This past December I got my first tattoo to commemorate the beginning of this trip and the new mindset I have adopted for life.
“Yes, and…” is a fundamental rule of improv. Although I never studied acting or improv, it always resonated with me. “Yes, and…” means that in order for improv to work, you can’t ever say “no” to your partner. Even if you don’t like the idea they are giving you, you have to say “yes” to it, incorporate it into your response, then add your own thing to it - “and…”.
The “Yes, and…” maxim has also been adopted by the business world to foster inclusivity and open collaboration during brainstorming and creative problem solving.
I have always run from my ugly feelings - the disappointments, the rejections, the tragedies, all the hard ones. I wanted to revel in life’s victories, but avoid languishing in its defeats. I would attempt to ignore them by binging a show, playing a new video game, getting drunk or high, anything I could find to distract myself. Two years ago, after Howard passed, I started “grief collecting” comics - almost all of which I never read. Yes, I started a side hustle selling them on eBay, but now I find myself on the road with thousands of comics just sitting in the basement of my old house devaluing.
It should come as no surprise to anyone that this didn’t work. Those feelings remained, growing and simmering under the surface causing depression, anger, self-loathing, fueling addictions, and other fun outcomes.
I'm tired of running in the same destructive circular patterns. I’m ready to try to do things differently. My “Yes, and…” tattoo is not just a call to adventure and excitement. It’s a reminder to accept the hard stuff, process it, then let it go or turn it into something positive. Sounds good, right? Easier said than done, and I got my first real test this past week.
I mentioned that I tweaked my back the first week of my trip, and it hasn’t stopped bothering me since - it even spread to my neck. I am missing my network of people back in Portland for sure, but driving hours and hours every week hasn’t helped matters. I've been averaging over 1,000 miles per week - seriously.
I finally had to find a chiropractor in Las Vegas, but the two sessions I had managed to fit in while I was there still hadn’t resolved the matter. I was increasingly in pain, sleeping poorly, and agitated.
When the Vegas chiropractor walked me through the x-rays he had taken, he showed me that I was suffering from relatively common neck issues caused by countless hours in front of the computer, on my phone, etc. Then he showed me that my spine lacks normal curvature in one area.

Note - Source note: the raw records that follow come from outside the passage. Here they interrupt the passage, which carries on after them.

theorem execBlinkersWindowWrite_touches (src : Src) (w : Fin 16) (value : BitVec 256) (s : State) : OutTouches [.vals, .dict, .host, .fw, .meas, .sent] s (execBlinkersWindowWrite src w value s) := by
  unfold execBlinkersWindowWrite
  try dsimp only
  repeat' first
    | with_reducible exact .refl
    | with_reducible apply OutTouches.next
    | with_reducible exact OutTouches.fault
    | simp only [Touches.mk_iff, Touches.ite_iff]
    | with_reducible refine And.intro (fun _ => ?_) (fun _ => ?_)
    | ((with_reducible refine Leaf.of rfl (fun p hp => ?_) ?_); (cases p <;> first | exact absurd hp (by decide) | (show _ = _; with_reducible rfl) | rfl | (show _ = _; unfold openStep; split <;> rfl)))
    | ((with_reducible apply Touches.step (windowWritten_touches _ _ _)); · decide)
    | ((with_reducible apply hostCommand_touches ?hw (fun _ => ?he)); case hw => decide)

theorem passWritten_touches (value : Nat) (s : State) : Touches [.vals, .dict, .meas, .sec] s (passWritten value s) := by
  unfold passWritten
  try dsimp only
  repeat' first
    | with_reducible exact .refl
    | simp only [Touches.mk_iff, Touches.ite_iff]
    | with_reducible refine And.intro (fun _ => ?_) (fun _ => ?_)
    | ((with_reducible refine Leaf.of rfl (fun p hp => ?_) ?_); (cases p <;> first | exact absurd hp (by decide) | (show _ = _; with_reducible rfl) | rfl | (show _ = _; unfold openStep; split <;> rfl)))
    | ((with_reducible apply Touches.step (putValue_touches _ _ _)); · decide)
    | ((with_reducible apply Touches.step (configChanged_touches _)); · decide)

theorem guestDenied_touches (s : State) (addr : Nat) (cause : Nat) (write : Bool) : Touches [.sec, .sent] s (guestDenied s addr cause write) := by
  unfold guestDenied
  try dsimp only
  repeat' first
    | with_reducible exact .refl
    | simp only [Touches.mk_iff, Touches.ite_iff]
    | with_reducible refine And.intro (fun _ => ?_) (fun _ => ?_)
    | ((with_reducible refine Leaf.of rfl (fun p hp => ?_) ?_); (cases p <;> first | exact absurd hp (by decide) | (show _ = _; with_reducible rfl) | rfl | (show _ = _; unfold openStep; split <;> rfl)))
    | ((with_reducible apply Touches.step (emit_touches _ _)); · decide)
    | ((with_reducible apply Touches.step (denied_touches _ _ _ _)); · decide)

theorem guestPassed_touches (s : State) (off : Nat) (n : Nat) (write : Option (List Byte)) : Touches [.staging, .poison, .sent] s (guestPassed s off n write) := by
  unfold guestPassed
  try dsimp only
  repeat' first
    | with_reducible exact .refl
    | simp only [Touches.mk_iff, Touches.ite_iff]
    | with_reducible refine And.intro (fun _ => ?_) (fun _ => ?_)
    | ((with_reducible refine Leaf.of rfl (fun p hp => ?_) ?_); (cases p <;> first | exact absurd hp (by decide) | (show _ = _; with_reducible rfl) | rfl | (show _ = _; unfold openStep; split <;> rfl)))
    | ((with_reducible apply Touches.step (emits_touches _ _)); · decide)
    | ((with_reducible apply Touches.step (moduleStages_touches _ _ _)); · decide)
    | ((with_reducible apply Touches.step (emit_touches _ _)); · decide)
    | (with_reducible apply Touches.fold (fun _ _ => ?_))
    | split

theorem execGuestRequest_touches (addr : Nat) (len : Nat) (write : Option (List Byte)) (s : State) : OutTouches [.staging, .poison, .sec, .sent] s (execGuestRequest addr len write s) := by
  unfold execGuestRequest
  try dsimp only
  repeat' first
    | with_reducible exact .refl
    | with_reducible apply OutTouches.next
    | with_reducible exact OutTouches.fault
    | simp only [Touches.mk_iff, Touches.ite_iff]
    | with_reducible refine And.intro (fun _ => ?_) (fun _ => ?_)
    | ((with_reducible refine Leaf.of rfl (fun p hp => ?_) ?_); (cases p <;> first | exact absurd hp (by decide) | (show _ = _; with_reducible rfl) | rfl | (show _ = _; unfold openStep; split <;> rfl)))
    | ((with_reducible apply Touches.step (guestDenied_touches _ _ _ _)); · decide)
    | ((with_reducible apply Touches.step (guestPassed_touches _ _ _ _)); · decide)
    | (with_reducible apply Touches.fold (fun _ _ => ?_))
    | split

theorem execPtEntry_touches (sig : Sig) (s : State) : OutTouches [.dev, .sec, .free] s (execPtEntry sig s) := by
  unfold execPtEntry
  try dsimp only
  repeat' first
    | with_reducible exact .refl
    | with_reducible apply OutTouches.next
    | with_reducible exact OutTouches.fault
    | simp only [Touches.mk_iff, Touches.ite_iff]
    | with_reducible refine And.intro (fun _ => ?_) (fun _ => ?_)
    | ((with_reducible refine Leaf.of rfl (fun p hp => ?_) ?_); (cases p <;> first | exact absurd hp (by decide) | (show _ = _; with_reducible rfl) | rfl | (show _ = _; unfold openStep; split <;> rfl)))
    | ((with_reducible apply Touches.step (drawn_touches _)); · decide)
    | ((with_reducible apply Touches.step (securityEvent_touches _)); · decide)
    | (with_reducible apply Touches.fold (fun _ _ => ?_))
    | split

theorem prodWritten_touches (v : Nat) (s : State) : Touches [.product, .meas, .sec] s (prodWritten v s) := by
  unfold prodWritten
  try dsimp only
  repeat' first
    | with_reducible exact .refl
    | simp only [Touches.mk_iff, Touches.ite_iff]
    | with_reducible refine And.intro (fun _ => ?_) (fun _ => ?_)
    | ((with_reducible refine Leaf.of rfl (fun p hp => ?_) ?_); (cases p <;> first | exact absurd hp (by decide) | (show _ = _; with_reducible rfl) | rfl | (show _ = _; unfold openStep; split <;> rfl)))
    | ((with_reducible apply Touches.step (configChanged_touches _)); · decide)

theorem execProductionValueWrite_touches (src : Src) (req : BitVec 192) (s : State) : OutTouches [.product, .host, .fw, .meas, .sec, .sent] s (execProductionValueWrite src req s) := by
  unfold execProductionValueWrite
  try dsimp only
  repeat' first
    | with_reducible exact .refl
    | with_reducible apply OutTouches.next
    | with_reducible exact OutTouches.fault
    | simp only [Touches.mk_iff, Touches.ite_iff]
    | with_reducible refine And.intro (fun _ => ?_) (fun _ => ?_)
    | ((with_reducible refine Leaf.of rfl (fun p hp => ?_) ?_); (cases p <;> first | exact absurd hp (by decide) | (show _ = _; with_reducible rfl) | rfl | (show _ = _; unfold openStep; split <;> rfl)))
    | ((with_reducible apply Touches.step (prodWritten_touches _ _)); · decide)
    | ((with_reducible apply hostCommand_touches ?hw (fun _ => ?he)); case hw => decide)

theorem ledgerEmptied_touches (s : State) : Touches [.dev, .ledger] s (ledgerEmptied s) := by
  unfold ledgerEmptied
  try dsimp only
  repeat' first
    | with_reducible exact .refl
    | simp only [Touches.mk_iff, Touches.ite_iff]
    | with_reducible refine And.intro (fun _ => ?_) (fun _ => ?_)
    | ((with_reducible refine Leaf.of rfl (fun p hp => ?_) ?_); (cases p <;> first | exact absurd hp (by decide) | (show _ = _; with_reducible rfl) | rfl | (show _ = _; unfold openStep; split <;> rfl)))

theorem execLedgerReset_touches (src : Src) (value : BitVec 8) (s : State) : OutTouches [.dev, .host, .ledger, .fw, .sent] s (execLedgerReset src value s) := by
  unfold execLedgerReset
  try dsimp only
  repeat' first
    | with_reducible exact .refl
    | with_reducible apply OutTouches.next
    | with_reducible exact OutTouches.fault
    | simp only [Touches.mk_iff, Touches.ite_iff]
    | with_reducible refine And.intro (fun _ => ?_) (fun _ => ?_)
    | ((with_reducible refine Leaf.of rfl (fun p hp => ?_) ?_); (cases p <;> first | exact absurd hp (by decide) | (show _ = _; with_reducible rfl) | rfl | (show _ = _; unfold openStep; split <;> rfl)))
    | ((with_reducible apply Touches.step (ledgerEmptied_touches _)); · decide)
    | ((with_reducible apply hostCommand_touches ?hw (fun _ => ?he)); case hw => decide)

theorem fused_touches (v : Nat) (s : State) : Touches [.fuses, .dev] s (fused v s) := by
  unfold fused
  try dsimp only
  repeat' first
    | with_reducible exact .refl
    | simp only [Touches.mk_iff, Touches.ite_iff]
    | with_reducible refine And.intro (fun _ => ?_) (fun _ => ?_)
    | ((with_reducible refine Leaf.of rfl (fun p hp => ?_) ?_); (cases p <;> first | exact absurd hp (by decide) | (show _ = _; with_reducible rfl) | rfl | (show _ = _; unfold openStep; split <;> rfl)))

theorem execFuseProgram_touches (src : Src) (req : BitVec 128) (s : State) : OutTouches [.fuses, .dev, .host, .fw, .sent] s (execFuseProgram src req s) := by
  unfold execFuseProgram
  try dsimp only
  repeat' first
    | with_reducible exact .refl
    | with_reducible apply OutTouches.next
    | with_reducible exact OutTouches.fault
    | simp only [Touches.mk_iff, Touches.ite_iff]
    | with_reducible refine And.intro (fun _ => ?_) (fun _ => ?_)
    | ((with_reducible refine Leaf.of rfl (fun p hp => ?_) ?_); (cases p <;> first | exact absurd hp (by decide) | (show _ = _; with_reducible rfl) | rfl | (show _ = _; unfold openStep; split <;> rfl)))
    | ((with_reducible apply Touches.step (fused_touches _ _)); · decide)
    | ((with_reducible apply hostCommand_touches ?hw (fun _ => ?he)); case hw => decide)

end Sys2Proof.Machine
end

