theorem witness_Sessions :
    (∃ (m : Fin 9) (s : State), m ≠ 0 ∧ entryWaits s = false ∧ farrierUp s = true) ∧
    (∃ (m : Fin 9) (s : State), m ≠ 0 ∧ entryWaits s = true) ∧
    (∃ (frags : List (Nat × List Byte)) (count : Nat) (total : Nat) (s : State), farrierUp s = true ∧ frags ≠ [] ∧ fragsTake (fragsHeld s
    count total) frags = none) ∧
    (∃ (frags : List (Nat × List Byte)) (count : Nat) (total : Nat) (f : Frags) (s : State), farrierUp s = true ∧ frags ≠ [] ∧ fragsTake
    (fragsHeld s count total) frags = some f ∧ f.next ≠ count) ∧
    (∃ (frags : List (Nat × List Byte)) (count : Nat) (total : Nat) (f : Frags) (k : Fin 9) (s : State), farrierUp s = true ∧ frags ≠ [] ∧
    fragsTake (fragsHeld s count total) frags = some f ∧ f.next = count ∧ f.total = 1568 ∧ f.bytes.length = 1568 ∧ freeSlot s = some k ∧
    securityUp s = true) ∧
    (∃ (s : State), s.sec.frags.isSome = true) ∧
    (∃ (slot : Fin 9) (s : State), slot ≠ 0 ∧ (sessionOf s slot).isSome = true ∧ farrierUp s = true) ∧
    (∃ (slot : Fin 9) (x : Session) (s : State), sessionOf s slot = some x) :=
  ⟨⟨8, rdy, by decide +kernel⟩,
   ⟨8, { bootAt 0 with dev := { (bootAt 0).dev with prodEntry := true } }, by decide +kernel⟩,
   ⟨[(1, [0])], 2, 1568, rdy, by decide +kernel⟩,
   ⟨[(0, [0])], 2, 1568, ⟨1, 2, 1568, [0]⟩, rdy, by decide +kernel⟩,
   ⟨[(0, (List.replicate 784 0)), (1, (List.replicate 784 0))], 2, 1568, ⟨2, 2, 1568, (List.replicate 784 0) ++ (List.replicate 784 0)⟩, 1,
   rdy, by decide +kernel⟩,
   ⟨{ rdy with sec := { frags := some ⟨1, 2, 1568, [0]⟩ } }, by decide +kernel⟩,
   ⟨1, { rdy with host := { owner := some 1, sessions := [{ slot := 1, number := 1, transcript := 0, key := 0 }] } }, by decide +kernel⟩,
   ⟨1, { slot := 1, number := 1, transcript := 0, key := 0 },
   { rdy with host := { owner := some 1, sessions := [{ slot := 1, number := 1, transcript := 0, key := 0 }] } }, by decide +kernel⟩⟩
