-- ==== Sys2Proof/Machine/Dispatch.lean ====
section
/-! DEFINITION. Every instruction and its meaning, one arm each. -/

namespace Sys2Proof.Machine

/-- The effect of one frame: dispatch on the controller (R182), or, for the notification form, sending by the bridge. -/
def exec (i : Instr) (s : State) : Host.Outcome State Fault Refusal :=
  match i with
  | .ping => Sys2Proof.Machine.execPing s
  | .liftExtend => Sys2Proof.Machine.execLiftExtend s
  | .liftRetract => Sys2Proof.Machine.execLiftRetract s
  | .liftBrake => Sys2Proof.Machine.execLiftBrake s
  | .tiltExtend => Sys2Proof.Machine.execTiltExtend s
  | .tiltRetract => Sys2Proof.Machine.execTiltRetract s
  | .tiltBrake => Sys2Proof.Machine.execTiltBrake s
  | .telem d1 d2 => Sys2Proof.Machine.execTelem d1 d2 s
  | .telemNotify d1 d2 aux => Sys2Proof.Machine.execTelemNotify d1 d2 aux s

end Sys2Proof.Machine
end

At the same time, there was a problematic 12 degree curve where there shouldn't be, just over the threshold for a scoliosis diagnosis. No wonder I’ve had chronic back issues.
My tooth had started hurting - a slow, dull throb. It was in the area where I had a crown replaced just before starting the trip. Not good. As the throbbing got worse I started worrying about the logistical challenges of getting a tooth implant while moving every week.
I had noticed a mole that seemed to have grown. I have so many moles I call them my “chocolate chips”, so noticing a change to one of them was unlikely at least. I had a melanoma 10 years ago which was caught early with regular skin checks (go see your dermatologists, folks), so I have been extra vigilant since. It wasn’t cause for panic, but certainly concerning.
Then, within a 24-hour span I got hit with a trifecta of bad news. Two of my friends had experienced sudden serious medical issues, and my dad ended up in the ER with what looked potentially life threatening. To cap it all off, I got some infuriating news at work - a critical project looked like it was going to push its timeline.
It was a lot to process at once - the type of day that would normally make me run to the closest bar. But instead I looked at the words on my arm and sat with everything for a while. I went for a drive and picked up my dry cleaning. I talked to a couple of people. I picked up a pizza. I cried. I thought about life without my dad. I thought about having to deal with skin cancer again. I thought about this project at work falling apart…
Then I accepted all of it. Not like “this is fine”, but more like “This really sucks and I'm sad, but I can handle it.” It didn’t fix anything, but it felt good nonetheless. It took away my stressful, nervous agitation and left me with calm resolve.
The next day - I shit you not - I got good news on every single item. My two friends are fine. My dad is not about to die. My back finally started hurting a lot less after my fifth appointment across two states. My tooth hurt less (and hasn’t hurt at all now in a few days). The doctor didn't think my mole is concerning. The work project got back on track.
Talk about instant gratification! I know it’s not about me, but it sure felt like life was giving me a giant “atta boy”. Although I’m greatly relieved, I know it’s not going to always turn out like this. It’s life - shit will inevitably happen, but I’ll handle it then.
Regardless of the outcomes, I am proud of myself for having dealt with everything the way that I did - I said "Yes, and..." to the hard shit. I didn’t run, I didn’t hide. I was CHALLENGED and I passed the first test in my new approach to life.